Ирина Васильевна улыбнулась сквозь слезы и молча, но горячо поцеловала сына в голову.
— Ведь вон ты какой ласковый, Санька, когда захочешь… — сказала она погодя, дав пройти волнению и слезам. — Вот то-то то, батюшка, и худо, что я на тебя и сердиться-то не могу хорошенько: посержусь-посержусь да опять и перестану. Какие вы нынче, право, стали молодые люди: не сговоришь с вами… Пускай уж он ходит, чего ли, этот, прости господи, косматый-то?.. — как бы вопросительно заметила старушка.
Александр Васильич поцеловал ее и успокоил. Но Ирина Васильевна даже и во все продолжение следующего дня не могла выбросить этого разговора из памяти.

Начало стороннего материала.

-- ==== Sys2Proof/Tests/Slice0.lean ====
section
/-! SUPPORT. The model's own tests. The expected values are the vectors of 95_test_vectors.md (CV, F, G, H, L, P1), the
examples of the rules, or words written out from the encodings of 30_encoding.md; where a trailer is in none of them it
was evaluated by hand from R66. Then one witness for each statement that has hypotheses. -/

open Sys2Proof Sys2Proof.Machine

namespace Sys2Proof.Tests

-- One theorem at a time: many kernel evaluations at once ask for more threads than the memory limit allows.
set_option Elab.async false

/-- Bytes from their values. -/
def hex (ns : List Nat) : Bytes := ns.map (BitVec.ofNat 8)

/-- The answer is a next state of which `p` holds. -/
def runs (a : Answer) (p : State → Bool) : Bool :=
  match a with
  | .next t => p t
  | .fault _ => false
  | .refused _ => false

/-- The answer is the refusal `why`. -/
def refuses (a : Answer) (why : Refusal) : Bool :=
  match a with
  | .next _ => false
  | .fault _ => false
  | .refused r => decide (r = why)

theorem exists_of_runs {a : Answer} {p : State → Bool} (h : runs a p = true) : ∃ t, a = .next t ∧ p t = true := by
  cases a with
  | next t => exact ⟨t, rfl, h⟩
  | fault r => cases h
  | refused r => cases h

/-- Configuration T of 95_test_vectors.md, just after `RESET`. -/
abbrev T : State := State.reset

/-- The answer returns `r`. -/
def returns (a : Answer) (r : Result) : Bool := runs a fun t => decide (t.result = r)

/-- The answer leaves `c` in the CRC register. -/
def leavesCrc (a : Answer) (c : Word) : Bool := runs a fun t => decide (t.crc = c)

/-- The documented poll frame (S8). -/
def poll : Bytes := hex [0x01, 0x03, 0x00, 0x13, 0x00, 0x11, 0x74, 0x03]

/-- RESP-A of program P1. -/
def respA : Bytes :=
  hex [0x01, 0x03, 0x22, 0xA0, 0x13, 0xA0, 0x14, 0x00, 0x35, 0xA0, 0x16, 0xA0, 0x17, 0xA0, 0x18, 0xA0, 0x19, 0xA0, 0x1A,
    0xA0, 0x1B, 0xA0, 0x1C, 0xA0, 0x1D, 0xA0, 0x1E, 0xA0, 0x1F, 0xA0, 0x20, 0x00, 0x35, 0xA0, 0x22, 0xA0, 0x23, 0xF4, 0x4D]

/-! ## Decoding: words written out from the spec's encodings -/

/-- S8: `start = 0x0013`, `count = 0x0011`, `crc_rx = 0x0374`. -/
theorem test_decode_rhr : decode ⟨.req8, poll, 0, 53⟩ = .ok (.rhr 0x01#8 0x0013#16 0x0011#16 [] 0x0374#16 53) := rfl

/-- H17: a frame of 10 bytes, its body bytes 6 and 7 ignored. -/
theorem test_decode_rhr_long :
    decode ⟨.req8, hex [0x01, 0x03, 0x00, 0x13, 0x00, 0x03, 0xDE, 0xAD, 0x5F, 0x19], 0, 53⟩ =
      .ok (.rhr 0x01#8 0x0013#16 0x0003#16 (hex [0xDE, 0xAD]) 0x195F#16 53) := rfl

theorem test_decode_illfunc80FF :
    decode ⟨.req8, hex [0x01, 0x83, 0x12, 0x34, 0x56, 0x78, 0x3F, 0x20], 0, 0⟩ =
      .ok (.illfunc80FF 0x01#8 0x03#7 0x12345678#32 [] 0x203F#16) := rfl

theorem test_decode_illfunc407F :
    decode ⟨.req8, hex [0x01, 0x41, 0x12, 0x34, 0x56, 0x78, 0x46, 0xF1], 0, 0⟩ =
      .ok (.illfunc407F 0x01#8 0x01#6 0x12345678#32 [] 0xF146#16) := rfl

theorem test_decode_illfunc203F :
    decode ⟨.req8, hex [0x01, 0x22, 0x12, 0x34, 0x56, 0x78, 0x82, 0xF9], 0, 0⟩ =
      .ok (.illfunc203F 0x01#8 0x02#5 0x12345678#32 [] 0xF982#16) := rfl

theorem test_decode_illfunc101F :
    decode ⟨.req8, hex [0x01, 0x13, 0x12, 0x34, 0x56, 0x78, 0xFF, 0x3D], 0, 0⟩ =
      .ok (.illfunc101F 0x01#8 0x03#4 0x12345678#32 [] 0x3DFF#16) := rfl

theorem test_decode_illfunc080F :
    decode ⟨.req8, hex [0x01, 0x0C, 0x12, 0x34, 0x56, 0x78, 0x6A, 0xFF], 0, 0⟩ =
      .ok (.illfunc080F 0x01#8 0x04#3 0x12345678#32 [] 0xFF6A#16) := rfl

/-- H9. -/
theorem test_decode_illfunc0407 :
    decode ⟨.req8, hex [0x01, 0x06, 0x00, 0x13, 0x00, 0x05, 0xB8, 0x0C], 0, 0⟩ =
      .ok (.illfunc0407 0x01#8 0x02#2 0x00130005#32 [] 0x0CB8#16) := rfl

theorem test_decode_illfunc0001 :
    decode ⟨.req8, hex [0x01, 0x01, 0x12, 0x34, 0x56, 0x78, 0x47, 0x3E], 0, 0⟩ =
      .ok (.illfunc0001 0x01#8 0x01#1 0x12345678#32 [] 0x3E47#16) := rfl

theorem test_decode_illfunc02 :
    decode ⟨.req8, hex [0x01, 0x02, 0x12, 0x34, 0x56, 0x78, 0x03, 0x3E], 0, 0⟩ =
      .ok (.illfunc02 0x01#8 0x12345678#32 [] 0x3E03#16) := rfl

/-- H18's response. -/
theorem test_decode_rspRead :
    decode ⟨.rspRead, hex [0x01, 0x03, 0x02, 0x00, 0x64, 0xB9, 0xAF], 0, 0⟩ =
      .ok (.rspRead 0x01#8 [0x0064#16] 0xAFB9#16) := rfl

/-- H9's response. -/
theorem test_decode_rspExcIllfunc :
    decode ⟨.rspExc, hex [0x01, 0x86, 0x01, 0x83, 0xA0], 0, 0⟩ = .ok (.rspExcIllfunc 0x01#8 0x06#7 0xA083#16) := rfl

/-- H4's response. -/
theorem test_decode_rspExcIlladdr :
    decode ⟨.rspExc, hex [0x01, 0x83, 0x02, 0xC0, 0xF1], 0, 0⟩ = .ok (.rspExcIlladdr 0x01#8 0xF1C0#16) := rfl

/-- The select codes 0000 to 0111 of R62. -/
theorem test_decode_op_low :
    decode ⟨.op, hex [0x00], 0, 0⟩ = .ok .crcInit ∧ decode ⟨.op, hex [0x01], 0, 0⟩ = .ok .crcBit ∧
      decode ⟨.op, hex [0x02, 0x13], 0, 0⟩ = .ok (.crcByte 0x13#8) ∧
      decode ⟨.op, hex [0x03, 0x01, 0x03], 0, 0⟩ = .ok (.crc16 (hex [0x01, 0x03])) ∧
      decode ⟨.op, hex [0x04, 0x01, 0x83, 0x02], 0, 0⟩ = .ok (.crcAppend (hex [0x01, 0x83, 0x02])) ∧
      decode ⟨.op, hex [0x05, 0xFF, 0xFF], 0, 0⟩ = .ok (.crcCheck (hex [0xFF, 0xFF])) ∧
      decode ⟨.op, hex [0x06, 0x01, 0x03], 10, 0⟩ = .ok (.feed (hex [0x01, 0x03]) 10) ∧
      decode ⟨.op, hex [0x07], 0, 0⟩ = .ok .faDiscard := by
  refine ⟨rfl, rfl, rfl, rfl, rfl, rfl, rfl, rfl⟩

/-- The select codes 1000 to 1111 of R62. -/
theorem test_decode_op_high :
    decode ⟨.op, hex [0x08, 0x00, 0x13, 0x01, 0x03], 0, 0⟩ = .ok (.rsCopy 0x0013#16 0x0103#16) ∧
      decode ⟨.op, hex [0x09, 0x00, 0x14, 0x00, 0x01, 0xA0, 0x14], 0, 53⟩ =
        .ok (.rsInject [0xA014#16] 0x0014#16 0x0001#16 53) ∧
      decode ⟨.op, hex [0x0A, 0xA0, 0x13], 0, 0⟩ = .ok (.rsSerialize [0xA013#16]) ∧
      decode ⟨.op, 0x0B#8 :: poll, 0, 53⟩ = .ok (.handle poll 53) ∧
      decode ⟨.op, hex [0x0C, 0x03], 5, 53⟩ = .ok (.iter (hex [0x03]) 5 53) ∧
      decode ⟨.op, hex [0x0D], 0, 0⟩ = .ok .cntClear ∧ decode ⟨.op, hex [0x0E], 0, 0⟩ = .ok .stop ∧
      decode ⟨.op, hex [0x0F, 0x01, 0x00, 0x00, 0x00, 0x01, 0xA0, 0x00, 0xA0, 0x01], 4, 0⟩ =
        .ok (.reset ⟨[0xA000#16, 0xA001#16], 0, 1, 0x01#8, 4⟩) := by
  refine ⟨rfl, rfl, rfl, rfl, rfl, rfl, rfl, rfl⟩

/-- Rejections by name: a frame of 7 bytes (R89), an odd `byte_count` and a wrong function code (R49), a code that is
neither exception row (R50), a select code of more than 4 bits (R62), operand bytes left over. -/
theorem test_decode_rejects :
    decode ⟨.req8, poll.take 7, 0, 0⟩ = .error .requestShort ∧
      decode ⟨.rspRead, hex [0x01, 0x03, 0x01, 0x00, 0x00, 0x00], 0, 0⟩ = .error .byteCountMismatch ∧
      decode ⟨.rspRead, hex [0x01, 0x04, 0x00, 0x00, 0x00], 0, 0⟩ = .error .notReadResponse ∧
      decode ⟨.rspExc, hex [0x01, 0x86, 0x02, 0x00, 0x00], 0, 0⟩ = .error .notExceptionResponse ∧
      decode ⟨.op, hex [0x10], 0, 0⟩ = .error .opCodeTooWide ∧ decode ⟨.op, [], 0, 0⟩ = .error .noOpCode ∧
      decode ⟨.op, hex [0x0E, 0x00], 0, 0⟩ = .error .operandBytes := by
  refine ⟨rfl, rfl, rfl, rfl, rfl, rfl, rfl⟩

/-- The table's own `match` numbers (R60), and words of the other formats. -/
theorem test_tableWord :
    decodeTableWord 64 0x0103001300117403 = some (.rhr 0x01#8 0x0013#16 0x0011#16 [] 0x0374#16 0) ∧
      decodeTableWord 64 0x0080000000000000 = some (.illfunc80FF 0 0 0 [] 0) ∧
      decodeTableWord 64 0x0002000000000000 = some (.illfunc02 0 0 [] 0) ∧
      decodeTableWord 24 0x010302 = some (.rspRead 0x01#8 [0] 0) ∧
      decodeTableWord 40 0x018302C0F1 = some (.rspExcIlladdr 0x01#8 0xF1C0#16) ∧
      decodeTableWord 8 0x0F = some (.reset ⟨[0], 0, 0, 0, 0⟩) := by
  refine ⟨rfl, rfl, rfl, rfl, rfl, rfl⟩

/-! ## What WellFormed refuses -/

/-- 128 words have no one-byte `byte_count` (R96), 127 have. -/
theorem test_wf_byteCount :
    Instr.encodable (.rspRead 0 (List.replicate 128 0) 0) = false ∧
      Instr.encodable (.rspRead 0 (List.replicate 127 0) 0) = true := by decide +kernel

/-- `len(frame) >= 2` (R62). -/
theorem test_wf_crcCheck :
    Instr.wellFormed (.crcCheck (hex [0x01])) = false ∧ Instr.wellFormed (.crcCheck (hex [0x01, 0x02])) = true := by decide

/-- `copy` is a sequence of `count` words (R83). -/
theorem test_wf_rsInject :
    Instr.wellFormed (.rsInject [0] 0 2 0) = false ∧ Instr.wellFormed (.rsInject [0, 0] 0 2 0) = true := by decide

/-- `N_REGS <= 127`; both mirrors below `N_REGS` (R5). -/
theorem test_wf_reset :
    Instr.wellFormed (.reset ⟨List.replicate 128 0, 0, 0, 0, 0⟩) = false ∧
      Instr.wellFormed (.reset ⟨[0, 0], 2, 0, 0, 0⟩) = false ∧ Instr.wellFormed (.reset ⟨[0, 0], 0, 2, 0, 0⟩) = false ∧
      Instr.wellFormed (.reset ⟨[0, 0], 1, 1, 0, 0⟩) = true := by decide +kernel

/-- The trailer is the CRC of the bytes before it (R59). -/
theorem test_wf_trailer :
    Instr.wellFormed (.rhr 0x01#8 0x0013#16 0x0011#16 [] 0x7403#16 0) = false ∧
      Instr.wellFormed (.rhr 0x01#8 0x0013#16 0x0011#16 [] 0x0374#16 0) = true ∧
      Instr.wellFormed (.rspExcIlladdr 0x01#8 0xF1C1#16) = false ∧
      Instr.wellFormed (.rspExcIlladdr 0x01#8 0xF1C0#16) = true := by decide +kernel

/-! ## The CRC Engine -/

theorem test_crcInit : leavesCrc (exec .crcInit { T with crc := 0x1234#16 }) 0xFFFF#16 = true := by decide

/-- CV2, CV5, CV6 and R64's example: the feedback taken and not taken. -/
theorem test_crcBit :
    leavesCrc (exec .crcBit { T with crc := 0x0001#16 }) 0xA001#16 = true ∧
      leavesCrc (exec .crcBit { T with crc := 0xFFFF#16 }) 0xDFFE#16 = true ∧
      leavesCrc (exec .crcBit { T with crc := 0xA001#16 }) 0xF001#16 = true ∧
      leavesCrc (exec .crcBit { T with crc := 0xFFFE#16 }) 0x7FFF#16 = true := by decide +kernel

/-- R65's examples and P5. -/
theorem test_crcByte :
    leavesCrc (exec (.crcByte 0x01#8) { T with crc := 0xFFFF#16 }) 0x807E#16 = true ∧
      leavesCrc (exec (.crcByte 0x03#8) { T with crc := 0x807E#16 }) 0x2140#16 = true ∧
      leavesCrc (exec (.crcByte 0x00#8) { T with crc := 0xFFFF#16 }) 0x40BF#16 = true := by decide +kernel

Как бы то ни было, неудовольствие стариков Светловых на сына являлось еще понятным или объяснимым по крайней мере. Но уж совсем загадочно было в этом отношении поведение Оленьки, которая вдруг, при первом же семейном облачке, перешла на их сторону, отвернувшись, так сказать, от молодой светловской партии, хотя и должна бы была принадлежать к ней уже по одному естественному праву возраста; она в этом случае явилась живым контрастом Владимирки, стоявшего горой за брата. Неудовольствие Оленьки на Александра Васильича выражалось очень заметно. Правда, она и прежде, с самого приезда молодого человека, относилась к нему сдержанно-ласково; но теперь эта сдержанность перешла у ней в очевидную сухость, а подчас даже и в какое-то пренебрежительное обращение с ним. Никаких видимых причин на это не было. Александр Васильич вел себя с сестрой так же внимательно, как и с остальными членами семьи; первоначально он даже оказывал девушке некоторое предпочтение перед ними, проводя с ней целые вечера в своей комнате либо за чтением, либо за спорами. Но книги брата не нравились Оленьке, или, вернее сказать, не производили на нее ровно никакого впечатления: в одно ухо впустит и тотчас же выпустит в другое; его идеи казались ей дикими и, по меньшей мере, забавными; спорила она с ним всегда как-то неохотно, вяло, точно и спорить незачем было. Заметив это, Александр Васильич удивился и переменил тактику: стал спорить с сестрой только тогда, когда она сама начинала; читал с ней только при ясно выраженном на это желании с ее стороны. Светлов боялся, чтоб мысль, что он собирается учить ее, не отбила у ней на первых же порах охоты заниматься с ним, и потому в последнее время просто предоставил в ее распоряжение все свои книги, не указывая ни на одну с особенной рекомендацией. А книги все-таки не трогались с места; Оленька даже и не прикоснулась к ним, точно это были такие вещи, в которых она давно знала все наизусть, или такие, что о них и понятия иметь не стоило. Однако ж все это было своим чередом, и отсюда, по-видимому, отнюдь не могла вытекать причина ее неудовольствия на брата. Если в их отношениях и можно было найти нечто подобное тому, что обыкновенно называют размолвкой, то разве следующий случай. Светлов застал как-то сестру за чтением журнала «Pour tous»[5] — любимым развлечением Оленьки.
— Охота тебе, Оля, всякую дребедень читать, — сказал ей Александр Васильич, мельком взглянув на заглавие.